Here are important terms for functions in XEmacs Lisp and for other function-like objects.
In XEmacs Lisp, a function is anything that can be applied to arguments in a Lisp program. In some cases, we use it more specifically to mean a function written in Lisp. Special operators and macros are not functions.
A command is a possible definition for a key sequence—we count
mouse events and menu accesses as key sequences for this purpose. More
formally, within XEmacs lisp, a command is something that
command-execute
can invoke.
Some functions are commands; a function written in Lisp is a command if
it contains an interactive declaration. A trivial interactive
declaration is a line (interactive)
immediately after the
documentation string. For more complex examples, with prompting and
completion, see See section Defining Commands. Such a function can be called
from Lisp expressions like other functions; in this case, the fact that
the function is a command makes no difference.
Keyboard macros (strings and vectors) are commands also, even though they are not functions. A symbol is a command if its function definition is a command; such symbols can be invoked with M-x. The symbol is a function as well if the definition is a function.

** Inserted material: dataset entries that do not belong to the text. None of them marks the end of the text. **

-- ==== Sys2Proof/Machine/Operands.lean ====
section
/-! DEFINITION. Operand forms (spec/20_memory.md rules R48 to R50, spec/30_encoding.md rules R74 to R76): the halves of a word,
the byte order of a number, the request type of byte 3, the fields and the bits of a sensor stream, and the sort of the Sample
List. All of it is pure: no state is read. -/

namespace Sys2Proof.Machine

/-- `w[15:8]`, the high byte (R6). -/
def hiByte (w : Word) : Byte := w.extractLsb' 8 8

/-- `w[7:0]`, the low byte (R6). -/
def loByte (w : Word) : Byte := w.extractLsb' 0 8

/-- `{hi, lo}` (R6, R74). -/
def joinBytes (hi lo : Byte) : Word := hi ++ lo

/-- The request-type code table, complete (R78). -/
def requestTypeOf (b : Byte) : ReqType :=
  if b = 0x01 then .temperature else if b = 0x02 then .humidity else .unknown

/-- `FUNC_CODE` and `BYTE_COUNT`, hard-wired (R29). -/
def funcCode : Byte := 0x04
def byteCount : Byte := 0x02

/-- The first five bytes of a response: the value travels high byte first (R49, R102). -/
def responseBody (address : Byte) (value : Word) : List Byte :=
  [address, funcCode, byteCount, hiByte value, loByte value]

/-- A word as the two bytes on the wire, low byte first: the byte order of a CRC (R48). -/
def crcTrailer (c : Word) : List Byte := [loByte c, hiByte c]

/-- Stream bits 0 to 15, first bit most significant (R50, R134). -/
def streamHum (s : SensorBits) : Word := s.extractLsb' 24 16

/-- Stream bits 16 to 31, first bit most significant (R50, R134). -/
def streamTmp (s : SensorBits) : Word := s.extractLsb' 8 16

/-- Stream bits 32 to 39, first bit most significant (R50, R134). -/
def streamChk (s : SensorBits) : Byte := s.extractLsb' 0 8

/-- The stream with the given three fields (R73). -/
def streamOf (h t : Word) (c : Byte) : SensorBits := h ++ t ++ c

/-- `SBIT[i]`: stream bit `i` is pattern bit `39 - i` (R73). -/
def streamBit (s : SensorBits) (i : Nat) : Bool := s.getLsbD (39 - i)

/-- `SBIT[i] <- b`. Only the forty positions of R14 exist. -/
def setStreamBit (s : SensorBits) (i : Nat) (b : Bool) : SensorBits :=
  if i < 40 then
    if b then s ||| BitVec.twoPow 40 (39 - i) else s &&& ~~~ BitVec.twoPow 40 (39 - i)
  else s

/-- The five bytes `HH HL TH TL CK` of a stream (R82). -/
def streamBytes (h t : Word) (c : Byte) : List Byte := [hiByte h, loByte h, hiByte t, loByte t, c]

/-- `n` bytes of a number, the first on the wire most significant (R76). -/
def wireBytes (n w : Nat) : List Byte :=
  (List.range n).map fun k => BitVec.ofNat 8 (w >>> (8 * (n - 1 - k)))

/-- Put `w` into a list sorted descending, in the unsigned order of R152. -/
def insertDesc (w : Word) : List Word → List Word
  | [] => [w]
  | x :: xs => if x.toNat ≤ w.toNat then w :: x :: xs else x :: insertDesc w xs

/-- A list sorted descending (R151). The algorithm is unobservable (U18). -/
def sortDesc : List Word → List Word
  | [] => []
  | x :: xs => insertDesc x (sortDesc xs)

theorem length_insertDesc (w : Word) (l : List Word) : (insertDesc w l).length = l.length + 1 := by
  induction l with
  | nil => rfl
  | cons x xs ih => unfold insertDesc; split <;> simp [ih]

theorem length_sortDesc (l : List Word) : (sortDesc l).length = l.length := by
  induction l with
  | nil => rfl
  | cons x xs ih => simp [sortDesc, length_insertDesc, ih]

/-- The Sample List sorted descending in place (R151, decision D30). -/
def sortSample (v : Vector Word 9) : Vector Word 9 :=
  ⟨(sortDesc v.toList).toArray, by simp [length_sortDesc]⟩

end Sys2Proof.Machine
end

In the case where you want to call a command in reaction to a user-generated event, you’ll need to bind it to that event. For how to do this, see See section Commands for Binding Keys. See section Command Loop Overview.
A keystroke command is a command that is bound to a key sequence (typically one to three keystrokes). The distinction is made here merely to avoid confusion with the meaning of “command” in non-Emacs editors; for Lisp programs, the distinction is normally unimportant.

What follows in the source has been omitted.